Please show all lines of the records that include "State".

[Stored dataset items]
——
theorem State.doReduce_kept {s₀ s : State} {e : OpEnv} {o : OpRec} (hk : Kept s₀ s) : Kept s₀ ((State.doReduce s e o).2) := by
  unfold State.doReduce
  repeat' first
    | with_reducible assumption
    | ((try lift_lets -underBinder); intro x; clear_value (hx : x = _); refine Kept.cut (a := s₀) hx ?_ (fun hk' => ?_); rotate_left; clear hx; rotate_right)
    | ((try lift_lets -underBinder); intro x)
    | with_reducible apply State.count_kept
    | with_reducible apply State.lsWrite_kept
    | with_reducible apply State.setOp_kept
    | with_reducible apply State.check_kept
    | with_reducible apply State.countConv_kept
    | with_reducible apply State.tilesAt_kept
    | (with_reducible apply Kept.of_eq2; with_reducible assumption)
    | (with_reducible apply Kept.of_eq3; with_reducible assumption)
    | (with_reducible apply Kept.of_eq4; with_reducible assumption)
    | with_reducible apply Kept.foldl
    | with_reducible apply Kept.foldl₁
    | with_reducible apply Kept.foldl₂
    | with_reducible apply Kept.foldl₃
    | exact id
    | exact List.Subset.refl _
    | split
    | dsimp +zetaDelta -zeta only
    | with_reducible apply Kept.frame
    | intro _
    | dsimp only

theorem State.treeRow_kept {s₀ s : State} {e : OpEnv} {o : OpRec} {t : Tensor} {cols i : Nat} (hk : Kept s₀ s) : Kept s₀ ((State.treeRow s e o t cols i).2) := by
  unfold State.treeRow
  repeat' first
    | with_reducible assumption
    | ((try lift_lets -underBinder); intro x; clear_value (hx : x = _); refine Kept.cut (a := s₀) hx ?_ (fun hk' => ?_); rotate_left; clear hx; rotate_right)
    | ((try lift_lets -underBinder); intro x)
    | with_reducible apply State.count_kept
    | with_reducible apply State.countConv_kept
    | (with_reducible apply Kept.of_eq2; with_reducible assumption)
    | (with_reducible apply Kept.of_eq3; with_reducible assumption)
    | (with_reducible apply Kept.of_eq4; with_reducible assumption)
    | with_reducible apply Kept.foldl
    | with_reducible apply Kept.foldl₁
    | with_reducible apply Kept.foldl₂
    | with_reducible apply Kept.foldl₃
    | exact id
    | exact List.Subset.refl _
    | split
    | dsimp +zetaDelta -zeta only
    | with_reducible apply Kept.frame
    | intro _
    | dsimp only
——
▶ [Answer]:
theorem State.doReduce_kept {s₀ s : State} {e : OpEnv} {o : OpRec} (hk : Kept s₀ s) : Kept s₀ ((State.doReduce s e o).2) := by
  unfold State.doReduce
    | with_reducible apply State.count_kept
    | with_reducible apply State.lsWrite_kept
    | with_reducible apply State.setOp_kept
    | with_reducible apply State.check_kept
    | with_reducible apply State.countConv_kept
    | with_reducible apply State.tilesAt_kept
theorem State.treeRow_kept {s₀ s : State} {e : OpEnv} {o : OpRec} {t : Tensor} {cols i : Nat} (hk : Kept s₀ s) : Kept s₀ ((State.treeRow s e o t cols i).2) := by
  unfold State.treeRow
    | with_reducible apply State.count_kept
    | with_reducible apply State.countConv_kept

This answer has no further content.